Fugas - Viagens

  • Rui Gaudêncio
  • Rui Gaudêncio
  • Rui Gaudêncio

Girona de muitas cores mas sempre medieval

Por Andreia Marques Pereira

No rio Onyar, o casario reflecte a nova imagem da cidade catalã, em technicolor, e não apenas em tempos de flores pelas ruas. Continua a ser a porta de entrada para a Costa Brava (e para os Pirenéus), mas vale uma visita.

Como sempre, não se sabem muitos pormenores, mas esses são secundários. O que se sabe é que Girona vai ser um dos cenários da nova temporada da série Guerra dos Tronos e até já foram feitos os castings locais para os figurantes. A 3 de Setembro começam as filmagens que vão durar três semanas e vão transformar Girona noutra cidade, noutro tempo. Não será a primeira vez e provavelmente não será a última: já foi, por exemplo, uma vila francesa do século XVIII no filme O Perfume, adaptação do livro homónimo do alemão Patrick Süskind, mas também já foi Girona-Girona, na viragem do século XXI e no final da Guerra Civil Espanhola, na adaptação do Soldado de Salamina do escritor residente na cidade, Javier Cercas. E desde há 60 anos transforma-se, a cada Maio, na cidade florida, “Tempo de Flores”, ponto de peregrinação de milhares de visitantes que a percorrem de olhos postos nas instalações de flores que surgem de todo o lado — divisórias em ruas pedonais, rotundas, praças, escadarias, claustros, portais de palácios e igrejas.

É um bom pretexto para (re)visitar a cidade, confessa Lara Martinez, cântabra a viver há quatro anos em Barcelona que está pela segunda vez na Festa das Flores. Desta vez veio de carro com amigos e encontrou-se com outros vindos de comboio — os do comboio chegaram mais rápido (40 minutos em alta velocidade desde Barcelona), os do carro dividem os custos de forma mais rentável. Ela é uma espécie de guia informal do grupo (internacional: franceses, colombianos, hondurenhos, romenos), quase todos neófitos em Girona. “Não andamos atrás das flores, cruzamo-nos com elas enquanto caminhamos”, explica. Não é necessário qualquer método ou planeamento para tropeçar nelas: estão por todo o lado, sobretudo na cidade velha, inevitavelmente o núcleo mais visitado de Girona.

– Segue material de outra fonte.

-- ==== Sys2Proof/Laws/Wire.lean ====
section
/-! SUPPORT. The command word: R68's assembly is R67's concatenation of fields, and its fields and bytes read back. -/

namespace Sys2Proof.Machine

/-- R67, R68: the two descriptions of the command word agree. -/
theorem ledWord_eq_bits (q : Pixel) : ledWord q = ledWordBits q.br q.b q.g q.r := by
  apply BitVec.eq_of_getLsbD_eq
  intro i hi
  simp only [ledWord, ledWordBits, Config.header, BitVec.getLsbD_or, BitVec.getLsbD_shiftLeft, BitVec.getLsbD_setWidth,
    BitVec.getLsbD_append]
  interval_cases i <;> simp

theorem ledWordBits_header (br : Level5) (b g r : Byte) : (ledWordBits br b g r).extractLsb' 29 3 = 0b111 := by
  apply BitVec.eq_of_getLsbD_eq
  intro i hi
  simp only [ledWordBits, BitVec.getLsbD_extractLsb', BitVec.getLsbD_append]
  interval_cases i <;> simp

theorem ledWordBits_br (br : Level5) (b g r : Byte) : (ledWordBits br b g r).extractLsb' 24 5 = br := by
  apply BitVec.eq_of_getLsbD_eq
  intro i hi
  simp only [ledWordBits, BitVec.getLsbD_extractLsb', BitVec.getLsbD_append]
  interval_cases i <;> simp

theorem ledWordBits_b (br : Level5) (b g r : Byte) : (ledWordBits br b g r).extractLsb' 16 8 = b := by
  apply BitVec.eq_of_getLsbD_eq
  intro i hi
  simp only [ledWordBits, BitVec.getLsbD_extractLsb', BitVec.getLsbD_append]
  interval_cases i <;> simp

theorem ledWordBits_g (br : Level5) (b g r : Byte) : (ledWordBits br b g r).extractLsb' 8 8 = g := by
  apply BitVec.eq_of_getLsbD_eq
  intro i hi
  simp only [ledWordBits, BitVec.getLsbD_extractLsb', BitVec.getLsbD_append]
  interval_cases i <;> simp

theorem ledWordBits_r (br : Level5) (b g r : Byte) : (ledWordBits br b g r).extractLsb' 0 8 = r := by
  apply BitVec.eq_of_getLsbD_eq
  intro i hi
  simp only [ledWordBits, BitVec.getLsbD_extractLsb', BitVec.getLsbD_append]
  interval_cases i <;> simp

theorem ledWordBits_ne_zero (br : Level5) (b g r : Byte) : ledWordBits br b g r ≠ 0 := by
  intro h
  have := ledWordBits_header br b g r
  rw [h] at this
  simp at this

/-- R67: a word with its header is the word of its own fields. -/
theorem ledWordBits_fields (w : Word) (h : w.extractLsb' 29 3 = 0b111) :
    ledWordBits (w.extractLsb' 24 5) (w.extractLsb' 16 8) (w.extractLsb' 8 8) (w.extractLsb' 0 8) = w := by
  have hbit : ∀ i, i < 3 → w.getLsbD (29 + i) = (0b111#3).getLsbD i := by
    intro i hi
    have := congrArg (fun x => x.getLsbD i) h
    simpa [hi] using this
  apply BitVec.eq_of_getLsbD_eq
  intro i hi
  simp only [ledWordBits, BitVec.getLsbD_extractLsb', BitVec.getLsbD_append]
  have h0 := hbit 0 (by decide)
  have h1 := hbit 1 (by decide)
  have h2 := hbit 2 (by decide)
  interval_cases i <;> simp_all

/-- R67: decoding the word of a record. -/
theorem decodeWire32_ledWord (q : Pixel) : decodeWire32 (ledWord q) = .ok (.ledw q.br q.b q.g q.r) := by
  rw [ledWord_eq_bits, decodeWire32, if_neg (ledWordBits_ne_zero _ _ _ _), if_pos (ledWordBits_header _ _ _ _),
    ledWordBits_br, ledWordBits_b, ledWordBits_g, ledWordBits_r]

/-- R104: while `w` holds a record's word, the instruction in flight is that record's LEDW. -/
theorem ledwInFlight_of_word {s : State} {q : Pixel} (h : s.w = ledWord q) : ledwInFlight s = some (ledwOf q) := by
  rw [ledwInFlight, h, decodeWire32_ledWord, ledWord_eq_bits, if_pos (ledWordBits_header _ _ _ _)]
  rfl

/-- R75: the instruction in flight is always a LEDW whose word is in `w`. -/
theorem ledwInFlight_some {s : State} {i : Instr} (h : ledwInFlight s = some i) :
    ∃ q : Pixel, i = ledwOf q ∧ s.w = ledWord q := by
  unfold ledwInFlight at h
  split at h
  · rename_i hh
    have hne : s.w ≠ 0 := by
      intro h0
      rw [h0] at hh
      simp at hh
    rw [decodeWire32, if_neg hne, if_pos hh] at h
    refine ⟨⟨s.w.extractLsb' 0 8, s.w.extractLsb' 8 8, s.w.extractLsb' 16 8, s.w.extractLsb' 24 5⟩, ?_, ?_⟩
    · injection h with h
      exact h.symm
    · rw [ledWord_eq_bits]
      exact (ledWordBits_fields s.w hh).symm
  · cases h

/-- R48, R68: bit `7 - j` of byte `k` is bit `31 - 8k - j` of the word. -/
theorem byteOf_getLsbD (w : Word) (k j : Nat) (hk : k < 4) (hj : j < 8) :
    (byteOf w k).getLsbD (7 - j) = w.getLsbD (31 - 8 * k - j) := by
  rw [byteOf, BitVec.getLsbD_extractLsb']
  have h1 : 7 - j < 8 := by omega
  have h2 : 24 - 8 * k + (7 - j) = 31 - 8 * k - j := by omega
  simp [h1, h2]

/-- R107: after `j` shifts the next bit to send is bit `7 - j` of the byte. -/
theorem shifted_getLsbD (x : Byte) (j : Nat) (hj : j < 8) : (x <<< j).getLsbD 7 = x.getLsbD (7 - j) := by
  rw [BitVec.getLsbD_shiftLeft]
  have h1 : ¬ 7 < j := by omega
  simp [h1]

end Sys2Proof.Machine
end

Nesses dias, Girona parece transformar-se num salão de baile arco-íris, mas já há alguns anos que perdeu o epíteto de cidade cinzenta, que na década de 1970 alguns intelectuais lhe colaram. E não só porque o casario que debrua o rio Onyar (um dos quatro da cidade) se apresenta como uma tela mediterrânica de cores fortes — Girona passou de uma capital de província adormecida num quotidiano pequeno-burguês a uma cidade aberta ao mundo. Talvez tenha sido a universidade que aqui se instalou, ou as companhias low-cost que povoaram o seu aeroporto, ou a internacionalização da sua gastronomia (cabeças de cartaz: Ferran Adrià e, mais recentemente, os irmãos Roca), ou a vontade da população. O mais certo é ter sido uma mescla de tudo, no momento certo, que contribuiu para retirar Girona da imensa obscuridade que é a sombra de Barcelona, aqui tão perto.

Os argumentos podem já não ser exactamente os mesmos que ao logo de milénios atraíram íberos, romanos, visigodos, carolíngios, judeus muçulmanos, exércitos napoleónicos — a localização privilegiada, para a travessia dos Pirenéus, porta-giratória entre África e Europa — mas Girona continua a ser uma encruzilhada para vários pontos turísticos da Catalunha: desde logo para a Costa Brava e também, ainda, para os Pirenéus. Contudo, este ponto de passagem histórico (na Via Augusta), soube aproveitar o caldeirão de culturas que num momento e noutro aqui se instalaram para forjar uma nova identidade, agora aberta simultaneamente a várias culturas.